# Records for this exercise
/-- R70 to R78, R81, R83, R86, R87, R90: the service of a meter's pending request. The raw amount is the least of Q, the
headroom, V, the branch's A where it has one and, under rationing, floor(V × W / 64); the grant is the largest multiple of
the step within it. A grant of 0 or below the minimum is refused SHORT with the first cause that binds: the pace is loaded
with 15, the refusal counted and REFILL-REFUSED queued. Otherwise it is reserved: P falls, G rises, A falls, the meter takes
the grant with the next free serial in the lowest free slot, and GRANT-OFFER is queued. Either way the request leaves its
branch's pending order. The serial taken is the first from the next serial on, 1 after 65,535, that no unresolved grant
holds. -/
def Obligations.RequestsAreGrantedOrRefused : Prop :=
  (∀ s : State, s.engine.nextSerial ≠ 0 →
    let held (x : Nat) : Prop := ∃ (m : MeterId) (g : Grant), (s.meter m).grant = some g ∧ g.serial.toNat = x
    let candidate (d : Nat) : Nat := (s.engine.nextSerial.toNat - 1 + d) % 65535 + 1
    ∃ d : Nat, (takenSerial s).toNat = candidate d ∧ ¬ held (candidate d) ∧ ∀ e, e < d → held (candidate e)) ∧
  ∀ (n : MeterId) (q : PendingRequest) (k : SlotId) (s : State), (s.meter n).pendingReq = some q →
    s.engine.slots.get k = none → (∀ j : SlotId, j < k → s.engine.slots.get j ≠ none) →
    ∃ raw : Nat,
      let r := s.meter n
      let b := s.branch r.branch
      let v := s.pool.p - s.pool.floor
      let head := r.settings.ceiling - r.drMirror
      let rations : Bool := decide (0 < s.pool.threshold ∧ v < s.pool.threshold)
      let cap := v * b.weight / 64
      let left : Option Nat := b.allowance.map (fun a => a.remaining)
      let x := r.settings.step * (raw / r.settings.step)
      let dropped (w : State) : State := modMeter n (fun y => { y with pendingReq := none })
        (modBranch r.branch (fun y => { y with order := y.order.filter (fun m => m != n) }) w)
      (raw ≤ q.q ∧ raw ≤ head ∧ raw ≤ v ∧ (∀ a, left = some a → raw ≤ a) ∧ (rations = true → raw ≤ cap)) ∧
      (raw = q.q ∨ raw = head ∨ raw = v ∨ left = some raw ∨ (rations = true ∧ raw = cap)) ∧
      (x = 0 ∨ x < r.settings.minimum →
        let cause : Cause :=
          if raw = q.q then .minimum
          else if raw = head then .ceiling
          else if left = some raw then .allowance
          else if raw = v then .pool
          else .ration
        let bank := s.periods.current.branches.get r.branch
        let u := dropped s
        serveRequest n s =
          { u with
            branches := modifyAt u.branches r.branch (fun y => { y with pace := 15 })
            periods := { s.periods with current := { s.periods.current with
              branches := modifyAt s.periods.current.branches r.branch (fun y => { y with
                short := min (y.short + 1) (2 ^ 32 - 1) })
              saturated := s.periods.current.saturated || decide (2 ^ 32 - 1 < bank.short + 1) } }
            operations := { s.operations with queue := s.operations.queue ++ [.refillRefused n cause] } }) ∧
      (x ≠ 0 → r.settings.minimum ≤ x →
        let serial := takenSerial s
        let u := dropped (modBranch r.branch (fun y => { y with
            allowance := y.allowance.map (fun a => { a with remaining := a.remaining - x }) })
          (recheckPool { s with
            pool := { s.pool with p := s.pool.p - x, g := min (s.pool.g + x) (2 ^ 48 - 1) }
            periods := { s.periods with current := { s.periods.current with
              saturated := s.periods.current.saturated ||
                decide (2 ^ 48 - 1 < s.pool.p ∨ s.pool.p < x ∨ 2 ^ 48 - 1 < s.pool.g + x) } } }))
        serveRequest n s =
          { modMeter n (fun y => { y with
              grant := some { serial := serial, amount := x, phase := .offered k, source := .request } }) u with
            engine := { s.engine with
              nextSerial := if serial = 65535 then 1 else serial + 1
              slots := modifyAt s.engine.slots k (fun _ => some
                { serial := serial, meter := n, amount := x
                  expiry := s.timeBase + BitVec.ofNat 32 s.engine.window }) }
            operations := { s.operations with
              queue := s.operations.queue ++ [.grantOffer n serial x s.engine.window] } })

/-- R79, R80, R82, R118 to R122: a service of the List Unit processes its next entry. Of a meter that is not ACTIVE the entry
is SKIPPED-STATE, of one with an unresolved grant SKIPPED-BUSY. Otherwise a pending request of the meter is superseded, with a
REFILL-REFUSED, and the grant is the least of the entry's amount, the headroom and V rounded down to the step, the minimum and
the hold-off not applying: of 0 the entry is SHORT, and a stop-on-short list with a WAITING entry after it becomes HALTED;
otherwise it is reserved with the entry OFFERED. The next entry then moves on, and with no WAITING entry left the run ends.
Of a meter that is skipped the whole record stays, and of one whose entry is SHORT all but the superseded request.
(That a list halted so keeps its recorded batch until the next selection is the model's reading, notes/assumptions/19.md.) -/
def Obligations.ListEntriesAreServed : Prop :=
  ∀ (e : Entry) (k : SlotId) (s : State), s.list.entries[s.list.next]? = some e → e.outcome = .waiting →
    s.engine.slots.get k = none → (∀ j : SlotId, j < k → s.engine.slots.get j ≠ none) →
    let i := s.list.next
    let r := s.meter e.meter
    let v := s.pool.p - s.pool.floor
    let head := r.settings.ceiling - r.drMirror
    let raw := min e.q (min head v)
    let x := r.settings.step * (raw / r.settings.step)
    let cause : Cause :=
      if raw = e.q then .minimum else if raw = head then .ceiling else .pool
    let outcome : EntryOutcome :=
      if r.state ≠ .active then .skippedState r.state
      else if r.grant ≠ none then .skippedBusy
      else if x = 0 then .short cause
      else .offered
    let entries := s.list.entries.modify i (fun y => { y with
      outcome := outcome, serial := if outcome = .offered then some (takenSerial s) else y.serial })
    let waits := entries.any (fun y => y.outcome == .waiting)
    let offers := entries.any (fun y => y.outcome == .offered)
    let halts : Bool := x == 0 && outcome == .short cause && e.stopOnShort && waits
    let done : Bool := !waits && !offers
    let supersedes : Bool := r.state == .active && r.grant.isNone && r.pendingReq.isSome
    (∀ y ∈ s.list.entries.take i, y.outcome ≠ .waiting) →
    ∃ u : State, serveList s = u ∧
      u.list = { s.list with
        entries := entries
        next := i + 1
        state := if halts then .halted
          else if waits then s.list.state else if offers then .drainingList else .done } ∧
      (∀ c : NoticeClass, u.noticeClass c = { s.noticeClass c with
        phase :=
          if (c = .list ∧ (halts || done || (outcome != .offered && !e.quiet)) = true) ∨
              (c = .pool ∧ outcome = .offered ∧ s.pool.recorded.rank < u.pool.recorded.rank) then
            (s.noticeClass c).phase.afterCondition
          else (s.noticeClass c).phase }) ∧
      (outcome ≠ .offered → u.pool = s.pool ∧ u.engine = s.engine ∧ u.periods = s.periods ∧
        u.meter e.meter = { r with pendingReq := if supersedes then none else r.pendingReq }) ∧
      (outcome = .offered →
        u.pool = (recheckPool { s with
          pool := { s.pool with p := s.pool.p - x, g := min (s.pool.g + x) (2 ^ 48 - 1) } }).pool ∧
        u.periods = { s.periods with current := { s.periods.current with
          saturated := s.periods.current.saturated ||
            decide (2 ^ 48 - 1 < s.pool.p ∨ s.pool.p < x ∨ 2 ^ 48 - 1 < s.pool.g + x) } } ∧
        u.meter e.meter = { r with
          pendingReq := none
          grant := some { serial := takenSerial s, amount := x, phase := .offered k, source := .list (some i) } } ∧
        u.engine = { s.engine with
          nextSerial := if takenSerial s = 65535 then 1 else takenSerial s + 1
          slots := modifyAt s.engine.slots k (fun _ => some
            { serial := takenSerial s, meter := e.meter, amount := x
              expiry := s.timeBase + BitVec.ofNat 32 s.engine.window }) }) ∧
      (∀ m : MeterId, m ≠ e.meter → u.meter m = s.meter m) ∧
      (u.operations = { s.operations with queue := s.operations.queue ++
        (if supersedes then [.refillRefused e.meter .superseded] else []) ++
        (if outcome = .offered then [.grantOffer e.meter (takenSerial s) x s.engine.window] else []) } ∧
      ∀ b : BranchId, u.branch b = { s.branch b with
        order := if supersedes ∧ r.branch = b then (s.branch b).order.filter (fun m => m != e.meter)
          else (s.branch b).order }) ∧
      u = { s with
        pool := u.pool, meters := u.meters, branches := u.branches, engine := u.engine, list := u.list
        operations := u.operations
        periods := u.periods
        notices := { s.notices with classes := u.notices.classes } }

/-! ## Timers -/

/-- R32, R33, R35: a running supervision timer that expires makes the meter SILENT, drops its pending request, puts it on the
silent list with the time, unless it stands there, and sets the SILENT condition. A running hold-off timer that expires stops.
The time base is then at least at the expiry time. A stopped timer does not expire, and an unpowered part takes no expiry.
(That the event brings the time base there is the model's choice, notes/assumptions/3.md.)
(That an expiry of a stopped timer has no effect is the model's choice, notes/assumptions/4.md.) -/
def Obligations.TimersExpire : Prop :=
  ∀ (n : MeterId) (s : State),
    let at_ (e : Word32) : State :=
      { s with timeBase := if (s.timeBase - e).toNat < 2 ^ 31 then s.timeBase else e }
    (∀ e : Word32, s.powered = true → (s.meter n).supervision = some e →
      exec (.supervisionExpiry n) s = .next
        (let v := at_ e
        let dropped := if (s.meter n).pendingReq = none then v
          else modBranch (s.meter n).branch (fun b => { b with order := b.order.filter (fun m => m != n) }) v
        let met := modMeter n (fun r => { r with state := .silent, supervision := none, pendingReq := none }) dropped
        setCondition .silent { met with
          silentList := if ∃ y ∈ s.silentList, y.meter = n then s.silentList
            else s.silentList ++ [{ meter := n, time := v.timeBase }] })) ∧
    (∀ e : Word32, s.powered = true → (s.meter n).holdOff = some e →
      exec (.holdOffExpiry n) s = .next (modMeter n (fun r => { r with holdOff := none }) (at_ e))) ∧
    (s.powered = false ∨ (s.meter n).supervision = none → exec (.supervisionExpiry n) s = .next s) ∧
    (s.powered = false ∨ (s.meter n).holdOff = none → exec (.holdOffExpiry n) s = .next s)
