/-! ## modNotice -/

@[simp] theorem modNotice_powered (c : NoticeClass) (g : NoticeEntry → NoticeEntry) : (modNotice c g s).powered = s.powered := rfl
@[simp] theorem modNotice_timeBase (c : NoticeClass) (g : NoticeEntry → NoticeEntry) : (modNotice c g s).timeBase = s.timeBase := rfl
@[simp] theorem modNotice_pool (c : NoticeClass) (g : NoticeEntry → NoticeEntry) : (modNotice c g s).pool = s.pool := rfl
@[simp] theorem modNotice_meters (c : NoticeClass) (g : NoticeEntry → NoticeEntry) : (modNotice c g s).meters = s.meters := rfl
@[simp] theorem modNotice_silentList (c : NoticeClass) (g : NoticeEntry → NoticeEntry) : (modNotice c g s).silentList = s.silentList := rfl
@[simp] theorem modNotice_retireList (c : NoticeClass) (g : NoticeEntry → NoticeEntry) : (modNotice c g s).retireList = s.retireList := rfl
@[simp] theorem modNotice_branches (c : NoticeClass) (g : NoticeEntry → NoticeEntry) : (modNotice c g s).branches = s.branches := rfl
@[simp] theorem modNotice_urgencyMap (c : NoticeClass) (g : NoticeEntry → NoticeEntry) : (modNotice c g s).urgencyMap = s.urgencyMap := rfl
@[simp] theorem modNotice_arbiter (c : NoticeClass) (g : NoticeEntry → NoticeEntry) : (modNotice c g s).arbiter = s.arbiter := rfl
@[simp] theorem modNotice_engine (c : NoticeClass) (g : NoticeEntry → NoticeEntry) : (modNotice c g s).engine = s.engine := rfl
@[simp] theorem modNotice_list (c : NoticeClass) (g : NoticeEntry → NoticeEntry) : (modNotice c g s).list = s.list := rfl
@[simp] theorem modNotice_stock (c : NoticeClass) (g : NoticeEntry → NoticeEntry) : (modNotice c g s).stock = s.stock := rfl
@[simp] theorem modNotice_periods (c : NoticeClass) (g : NoticeEntry → NoticeEntry) : (modNotice c g s).periods = s.periods := rfl
@[simp] theorem modNotice_monitor (c : NoticeClass) (g : NoticeEntry → NoticeEntry) : (modNotice c g s).monitor = s.monitor := rfl
@[simp] theorem modNotice_notices (c : NoticeClass) (g : NoticeEntry → NoticeEntry) : (modNotice c g s).notices =
    { s.notices with classes := modifyAt s.notices.classes c.idx g } := rfl
@[simp] theorem modNotice_operations (c : NoticeClass) (g : NoticeEntry → NoticeEntry) : (modNotice c g s).operations = s.operations := rfl
@[simp] theorem modNotice_audit (c : NoticeClass) (g : NoticeEntry → NoticeEntry) : (modNotice c g s).audit = s.audit := rfl
@[simp] theorem modNotice_pending (c : NoticeClass) (g : NoticeEntry → NoticeEntry) : (modNotice c g s).pending = s.pending := rfl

# Exercise details
When you reach the line containing "let i := s.list.next" in the data above, start copying exactly, and stop after the line containing "if r.state ≠".

# Answer for the task
    let i := s.list.next
    let r := s.meter e.meter
    let v := s.pool.p - s.pool.floor
    let head := r.settings.ceiling - r.drMirror
    let raw := min e.q (min head v)
    let x := r.settings.step * (raw / r.settings.step)
    let cause : Cause :=
      if raw = e.q then .minimum else if raw = head then .ceiling else .pool
    let outcome : EntryOutcome :=
      if r.state ≠ .active then .skippedState r.state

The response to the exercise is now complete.